Our licensed patent portfolio encompasses foundational filings on the use of CRISPR/Cas9 systems for genome editing, improvement modifications of these CRISPR systems, LNP technologies, TCRs for specific targets, and cell expansion technology relevant to stem cell-based therapies. We access these patent estates from licensors, including Caribou, Novartis and OSR. We also actively apply for, maintain, and plan to defend and enforce, as needed, our internally developed and externally licensed patent rights. Furthermore, we continue to search for and evaluate opportunities to in-license IP relevant to our targeted therapeutic programs and platforms and to develop and acquire new IP in collaboration with third parties.
In addition to our in-licensed IP, our IP portfolio includes over 40 patent families filed since 2015 covering solely or jointly owned technologies that we have developed independently or through our collaborations with Novartis, Regeneron and OSR. The patent families claim inventions relating to CRISPR/Cas9 improvements, methods for delivering CRISPR/Cas9 complexes, methods of treating diseases using CRISPR/Cas9 genome editing, and methods for analyzing editing events, among others. Patents resulting from our internal portfolio, if issued, would expire no earlier than 2036.
We actively apply for, maintain, and plan to defend and enforce, as needed, our internally developed and externally licensed patent rights. Furthermore, we continue to search for and evaluate opportunities to in-license IP relevant to our targeted therapeutic programs and platforms and to develop and acquire new IP in collaboration with third parties.
Caribou Biosciences In-Licensed Intellectual Property (“Caribou”)

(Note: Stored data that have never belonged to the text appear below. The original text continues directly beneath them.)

/-- R165: the checks of an addressed request that the cache does not answer, in their order; a refused request changes nothing
but the cache and the transmitter.

R184, R185: the length of each kind, and which values of its fields are out of range or reserved. -/
def Obligations.GeneralChecksInOrder : Prop :=
  (∀ (s : State) (i : Instr) (h : Header) (kind : Byte) (args : List Byte),
    requestFrame i = some (h, kind, args) → h.cast = .addressed → Listening s → Unanswered s h.tag kind args →
      (requestLength kind = none →
        exec i s = .next (answered (withRowPins i s) (withRowPins i s) h.tag kind args [0x01] none))
      ∧ (∀ n, requestLength kind = some n → args.length ≠ n →
        exec i s = .next (answered (withRowPins i s) (withRowPins i s) h.tag kind args [0x02] none))
      ∧ (∀ n, requestLength kind = some n → args.length = n → readRequest kind args = none →
        exec i s = .next (answered (withRowPins i s) (withRowPins i s) h.tag kind args [0x03] none)))
    ∧ (let lengths : List (Byte × Nat) :=
        [ (0x01, 0), (0x02, 0), (0x03, 3), (0x04, 0), (0x11, 2), (0x12, 2), (0x13, 1), (0x14, 2), (0x20, 7), (0x21, 7)
        , (0x22, 6), (0x23, 1), (0x24, 1), (0x30, 9), (0x31, 2), (0x32, 0), (0x40, 3), (0x41, 0), (0x42, 1), (0x43, 0)
        , (0x50, 5), (0x51, 5), (0x52, 1), (0x53, 1), (0x54, 0), (0x55, 0), (0x60, 1), (0x61, 1), (0x62, 2) ]
      (∀ e ∈ lengths, requestLength e.1 = some e.2)
        ∧ ∀ kind : Byte, kind ∉ lengths.map Prod.fst → requestLength kind = none)
    ∧ (∀ kind : Byte, kind ∈ [0x01, 0x02, 0x04, 0x32, 0x41, 0x43, 0x54, 0x55] → readRequest kind [] ≠ none)
    ∧ (∀ rate turnaround gap : Byte, readRequest 0x03 [rate, turnaround, gap] = none ↔
        3 < rate.toNat ∨ turnaround.toNat < 1 ∨ 15 < turnaround.toNat ∨ gap.toNat < 2 ∨ 15 < gap.toNat)
    ∧ (∀ x mode : Byte, (readRequest 0x11 [x, mode] = none ↔ 1 < x.toNat ∨ 1 < mode.toNat)
        ∧ (readRequest 0x12 [x, mode] = none ↔ 1 < x.toNat ∨ 1 < mode.toNat)
        ∧ (readRequest 0x13 [x] = none ↔ 1 < x.toNat)
        ∧ (readRequest 0x42 [mode] = none ↔ 1 < mode.toNat))
    ∧ (∀ source edge : Byte, readRequest 0x14 [source, edge] = none ↔ 2 < source.toNat ∨ 1 < edge.toNat)
    ∧ (∀ c p1 p2 q1 q2 invert mask : Byte, readRequest 0x20 [c, p1, p2, q1, q2, invert, mask] = none ↔
        7 < c.toNat ∨ 1 < invert.toNat ∨ 1 < mask.toNat)
    ∧ (∀ p mode x e1 e2 o1 o2 : Byte, readRequest 0x21 [p, mode, x, e1, e2, o1, o2] = none ↔
        3 < p.toNat ∨ 1 < mode.toNat ∨ 1 < x.toNat ∨ 1023 < e1.toNat * 256 + e2.toNat
          ∨ 1023 < o1.toNat * 256 + o2.toNat)
    ∧ (∀ x p1 p2 alignment prescale restart : Byte,
        readRequest 0x22 [x, p1, p2, alignment, prescale, restart] = none ↔
          1 < x.toNat ∨ p1.toNat * 256 + p2.toNat < 2 ∨ 1 < alignment.toNat
            ∨ prescale.toNat ∉ [1, 2, 4, 8, 16, 32, 64, 128] ∨ 1 < restart.toNat)
    ∧ (∀ c : Byte, (readRequest 0x23 [c] = none ↔ 7 < c.toNat) ∧ (readRequest 0x24 [c] = none ↔ 3 < c.toNat)
        ∧ (readRequest 0x52 [c] = none ↔ 7 < c.toNat) ∧ (readRequest 0x53 [c] = none ↔ 7 < c.toNat))
    ∧ (∀ x channels pairs record condition k boundary present deadline : Byte,
        readRequest 0x30 [x, channels, pairs, record, condition, k, boundary, present, deadline] = none ↔
          1 < x.toNat ∨ 15 < pairs.toNat ∨ 1 < record.toNat ∨ 2 < condition.toNat
            ∨ (condition.toNat = 1 ∧ k = 0) ∨ (condition.toNat ≠ 1 ∧ k ≠ 0) ∨ 1 < boundary.toNat ∨ 1 < present.toNat
            ∨ (present.toNat = 0 ∧ deadline ≠ 0) ∨ (present.toNat = 1 ∧ deadline = 0))
    ∧ (∀ form operand : Byte, readRequest 0x31 [form, operand] = none ↔
        1 < form.toNat ∨ (form.toNat = 0 ∧ operand = 0) ∨ (form.toNat = 1 ∧ 1 < operand.toNat))
    ∧ (∀ form target value : Byte, readRequest 0x40 [form, target, value] = none ↔
        1 < form.toNat ∨ (form.toNat = 0 ∧ (7 < target.toNat ∨ 2 < value.toNat))
          ∨ (form.toNat = 1 ∧ (3 < target.toNat ∨ value.toNat ∉ [0, 3, 4, 5])))
    ∧ (∀ input level high low qualify : Byte, readRequest 0x50 [input, level, high, low, qualify] = none ↔
        3 < input.toNat ∨ 1 < level.toNat ∨ high.toNat * 256 + low.toNat < 1 ∨ 256 < high.toNat * 256 + low.toNat
          ∨ qualify.toNat < 1 ∨ 16 < qualify.toNat)
    ∧ (∀ slot input channels action clearing : Byte,
        readRequest 0x51 [slot, input, channels, action, clearing] = none ↔
          7 < slot.toNat ∨ 3 < input.toNat ∨ 2 < action.toNat ∨ 1 < clearing.toNat)
    ∧ (∀ n : Byte, (readRequest 0x60 [n] = none ↔ n.toNat < 1 ∨ 4 < n.toNat) ∧ readRequest 0x61 [n] ≠ none)
    ∧ ∀ high low : Byte, readRequest 0x62 [high, low] = none ↔ 1 < high.toNat

/-- R171: a retransmission is answered from the cache and changes nothing else.

R170, R172, R173: what the cache holds after a new entry: entries of the same tag are gone, a full cache loses its oldest,
the rest keep their order, and the new entry stands last. -/
def Obligations.ReplyCache : Prop :=
  (∀ (s : State) (i : Instr) (h : Header) (kind : Byte) (args : List Byte) (e : CacheEntry),
      requestFrame i = some (h, kind, args) → h.cast = .addressed → Listening s → CacheSound s → e ∈ s.cache →
      e.tag = h.tag → e.check = frameCheck s.link.nodeAddress h.tag kind args →
        exec i s = .next
          { withRowPins i s with
            link := { heardLink s.link with
              transmitter := .turnaround { frame := e.frame, action := none } 0 s.link.settings.turnaround }
            pins := { (withRowPins i s).pins with line := .high } })
    ∧ (∀ (cache : List CacheEntry) (e : CacheEntry), cache.length ≤ 4 → (cache.map CacheEntry.tag).Nodup →
      ((∀ d ∈ cache, d.tag ≠ e.tag) → cache.length = 4 → remember cache e = cache.tail ++ [e])
        ∧ ((∀ d ∈ cache, d.tag ≠ e.tag) → cache.length < 4 → remember cache e = cache ++ [e])
        ∧ ∀ before d after, cache = before ++ d :: after → d.tag = e.tag → remember cache e = before ++ after ++ [e])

In July 2014, we entered into a license agreement with Caribou (the “Caribou License”), as subsequently amended and supplemented, for an exclusive, worldwide license for human therapeutic, prophylactic, and palliative uses, except for anti-fungal and anti-microbial uses, defined in the license agreement as our field of use, of any CRISPR/Cas9-related patents and applications owned, controlled or licensed by Caribou as well as companion diagnostics to our product or product candidates. The license agreement also included exclusive rights in our field of use to any CRISPR/Cas9-related IP developed by Caribou after July 16, 2014 and through a cut-off date of January 30, 2018. The agreement further includes a non-exclusive research license to conduct research and development on product candidates and products.
The licensed Caribou patent portfolio includes several U.S. and foreign patents and patent applications owned or licensed by Caribou. Through January 30, 2018, Caribou had filed over 50 patent applications in the U.S. and internationally, which relate to the CRISPR/Cas platform, including modified and improved CRISPR/Cas9 systems or components, and methods of use that are part of our license. In addition, the licensed Caribou patent portfolio includes an exclusive sublicense in our field of use to the Regents of the University of California (“UC”) and University of Vienna’s (“Vienna”) rights in U.S. and foreign patent and patent applications covering the CRISPR/Cas9 technology, which they co-own with Dr. Emmanuelle Charpentier (collectively, the “UC/Vienna/Charpentier IP”). In July 2015, we exercised our option to include in the licensed Caribou patent portfolio the U.S. and foreign patent and patent applications owned or controlled by Pioneer Hi-Bred International (“Pioneer”) and its affiliates. We have the right to grant sublicenses to the licensed Caribou patent portfolio to third parties in our field of use. Caribou retains the right to practice the licensed IP in all other fields, including for its own specific therapeutic product candidates outside our field of use. The UC/Vienna/Charpentier IP and Pioneer IP, and our rights to the same, are further described below.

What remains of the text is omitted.